But let me sketch a proof. In infinite dimensions, we need to be a little careful about topologies. Let $\newcommand{\mc}{\mathcal}\mc T(H)$ be the trace-class operators on $H$ with norm $\newcommand{\tr}{\operatorname{tr}}$$\|x\|_1 = \tr(|x|)$, and $\mc B(H)$ the algebra of all bounded operators with norm $\|\cdot\|$. As usual, $\mc T(H)$ is the predual of $\mc B(H)$ with duality $\langle x, t \rangle = \tr(xt)$.

Let $c:\mc T(H) \rightarrow \mc T(H)$ be a linear map which is completely positive. But what exactly do we mean by "completely positive" here? For $M_n(\mc T(H))$ is not a C$^*$-algebra, and so doesn't immediately have a notion of positivity (but see note 2 below). For now, we proceed as follows. As $c$ is positive, it is bounded (see note 1). Thus we can form $c^*$, a map on $\mc B(H)$, and demand that this is completely bounded.

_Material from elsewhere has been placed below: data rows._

/-- Two states that tracing alone tells apart take the same way through R110 and R111. -/
theorem SameButTrace.outcomesAgree_step (h : SameButTrace s t) :
    OutcomesAgree SameButTrace (step s) (step t) := by
  obtain ⟨hrun, hcheck, hfetch, hpc⟩ := h.fetch_eq
  cases hr : s.run with
  | exited n =>
    simp only [step, stepWith, hrun, hr]
    exact outcomesAgree_fault _
  | faulted c p =>
    simp only [step, stepWith, hrun, hr]
    exact outcomesAgree_fault _
  | running =>
    cases hc : s.checkInvariants with
    | some kind =>
      rw [step_of_violation hr hc, step_of_violation (hrun.trans hr) (hcheck.trans hc), hpc]
      exact outcomesAgree_next (h.raiseAt _ _)
    | none =>
      rw [step_of_ready hr hc, step_of_ready (hrun.trans hr) (hcheck.trans hc), hfetch]
      exact h.begun.outcomesAgree_dispatch _

/-- Settles O50: a step keeps the relation, by the instruction's effects on both states. -/
theorem tracingIsInvisible : Obligations.TracingIsInvisible :=
  fun _ _ h => h.outcomesAgree_step

/-! ### Registers -/

/-- What the table of R23 says of one instruction run on two states `s` and `t` that differ in
registers alone, with the outcomes `s'` and `t'`. -/
def AccessesTable (i : Instr) (s s' t' : State) : Prop :=
  KeepsRegsBut s s' (writtenRegs s.cfg i) ∧ { s' with regs := t'.regs } = t' ∧
  (s.run = .running → s'.run = .running →
    ∀ r ∈ writtenRegs s.cfg i, r ≠ zeroReg → s'.slot r = t'.slot r)

/-- An instruction with an empty "writes" column keeps the register file. -/
theorem accessesTable_of_none (hw : writtenRegs s.cfg i = []) (hs : s'.regs = s.regs)
    (heq : { s' with regs := t'.regs } = t') : AccessesTable i s s' t' := by
  refine ⟨fun r _ => ?_, heq, fun _ _ => by simp [hw]⟩
  rw [State.slot, State.slot, hs]

/-- An instruction that writes the one register of its "writes" column, with the same value in both. -/
theorem accessesTable_of_one {rd : RegIx} {v : Word} (hw : writtenRegs s.cfg i = [rd])
    (hs : ∀ r, s'.slot r = (s.setX rd v).slot r) (ht : ∀ r, t'.slot r = (t.setX rd v).slot r)
    (heq : { s' with regs := t'.regs } = t') : AccessesTable i s s' t' := by
  refine ⟨fun r hr => ?_, heq, fun _ _ r hr h0 => ?_⟩
  · have hne : r ≠ rd := by simpa [hw] using hr
    rw [hs, State.setX_slot, if_neg fun h => hne h.1]
  · have hr' : r = rd := by simpa [hw] using hr
    rw [hs, ht, State.setX_slot, State.setX_slot, if_pos ⟨hr', h0⟩, if_pos ⟨hr', h0⟩]

/-- The table of R23 holds for an instruction that finds the same inputs in both states. -/
theorem SameEffect.accessesTable (h : SameEffect i s t a b) (hm : s.cfg.maps.WellFormed)
    (hst : { s with regs := t.regs } = t) : OutcomesAgree (AccessesTable i s) a b := by
  obtain ⟨regs, rfl⟩ : ∃ regs, t = { s with regs := regs } := ⟨_, hst.symm⟩
  cases h with
  | register rd v hw =>
    refine outcomesAgree_next (accessesTable_of_one hw (fun _ => rfl) (fun _ => rfl) ?_)
    simp only [State.setX_eq_regs]
  | hiLo hi lo _ hw => exact outcomesAgree_next (accessesTable_of_none hw rfl rfl)
  | jump p hw => exact outcomesAgree_next (accessesTable_of_none hw rfl rfl)
  | link v p hw =>
    exact outcomesAgree_next (accessesTable_of_one hw (fun _ => rfl) (fun _ => rfl) rfl)
  | store m hw => exact outcomesAgree_next (accessesTable_of_none hw rfl rfl)
  | trace on hw => exact outcomesAgree_next (accessesTable_of_none hw rfl rfl)
  | send e hw => exact outcomesAgree_next (accessesTable_of_none (hw hm) rfl rfl)
  | ask e v hw =>
    exact outcomesAgree_next (accessesTable_of_one hw (fun _ => rfl) (fun _ => rfl) rfl)
  | endRun e r hr => exact outcomesAgree_next ⟨fun _ _ => rfl, rfl, fun _ hrun => absurd hrun hr⟩
  | unanswered => exact outcomesAgree_fault _

theorem AgreeOn.sameInputs (h : AgreeOn (readRegs s.cfg i) s t) : SameInputs i s t := by
  obtain ⟨hst, hregs⟩ := h
  obtain ⟨regs, rfl⟩ : ∃ regs, t = { s with regs := regs } := ⟨_, hst.symm⟩
  exact ⟨rfl, rfl, rfl, rfl, fun _ => ⟨rfl, rfl⟩, fun r hr => (hregs r hr).symm⟩

/-- Settles O34: by the instruction's effects on both states. -/
theorem registerAccessTable : Obligations.RegisterAccessTable := by
  intro i s t hm h
  obtain ⟨hnext, hfault⟩ := (exec_sameEffect h.sameInputs).accessesTable hm h.1
  refine ⟨fun s' hs => ?_, fun s' hs => ?_, hfault⟩
  · obtain ⟨t', -, hkeeps, -⟩ := hnext s' hs
    exact hkeeps
  · obtain ⟨t', ht, -, heq, hwritten⟩ := hnext s' hs
    exact ⟨t', ht, heq, hwritten⟩

/-- Settles O33: by what a register write does. -/
theorem registerZeroReadsZero : Obligations.RegisterZeroReadsZero := by
  intro s i v
  refine ⟨rfl, if_pos rfl, fun hi => ?_, fun r hr => ?_, writesReg_setX i v⟩
  · rw [State.setX_x, if_pos ⟨rfl, hi⟩]
  · rw [State.setX_x, if_neg fun h => hr h.1]

/-! ### HI and LO -/

/-- An instruction that does not use HI and LO does to a state with other values in them what it does to
the state, and leaves them. -/
theorem SameEffect.eq_mapNext_setHiLo {hi lo : Word} (h : SameEffect i s (s.setHiLo hi lo) a b)
    (hi' : ¬ usesHiLo i) : b = mapNext (fun t => t.setHiLo hi lo) a := by
  cases h with
  | register rd v =>
    simp only [State.setX_eq_regs]
    rfl
  | hiLo _ _ hu => exact absurd hu hi'
  | jump p => rfl
  | link v p =>
    simp only [State.setX_eq_regs]
    rfl
  | store m => rfl
  | trace on => rfl
  | send e => rfl
  | ask e v => rfl
  | endRun e r => rfl
  | unanswered => rfl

We now apply the usual Stinespring construction to obtain an auxiliary Hilbert space $H'$, a unital $*$-homomorphism $\pi:\mc B(H)\rightarrow\mc B(H')$, and a bounded linear map $V:H\rightarrow H'$ with $c^*(x) = V^*\pi(x)V$. We now make some observations:

  • You define $\mc D(H)$ as $\{x\in\mc T(H) : x\geq 0, \tr(x)\leq 1\}$ which is just the closed unit ball of $\mc T(H)$ intersected with $\mc T(H)_+$. Notice now that the requirement that $\tr(c(x)) \leq \tr(x)$ for all $x\in \mc D(H)$ can be multiplied by any positive number, and so is equivalent to $\tr(c(x)) \leq \tr(x)$ for all $x\in\mc T(H)_+$. This is equivalent to $\langle c^*(1), x \rangle \leq \langle 1, x \rangle$ for all $x\in\mc T(H)_+$. This is equivalent to just that $c^*(1) \leq 1$ in $\mc B(H)_+$.
  • Thus $c^*(1) = V^*\pi(1)V = V^*V \leq 1$.
  • Careful examination of the Stinespring construction shows that $\pi$ is normal because $c^*$ is.
  • A normal unital $*$-homomorphism $\mc B(H)\rightarrow\mc B(H')$ has a special form. $H' = H \otimes K$ for some Hilbert space $K$ and $\pi(x) = x\otimes 1$.
  • In fact, in this case, we can streamline the Stinespring construction (see for example page 9 of arXiv:1107.5244 math.OA).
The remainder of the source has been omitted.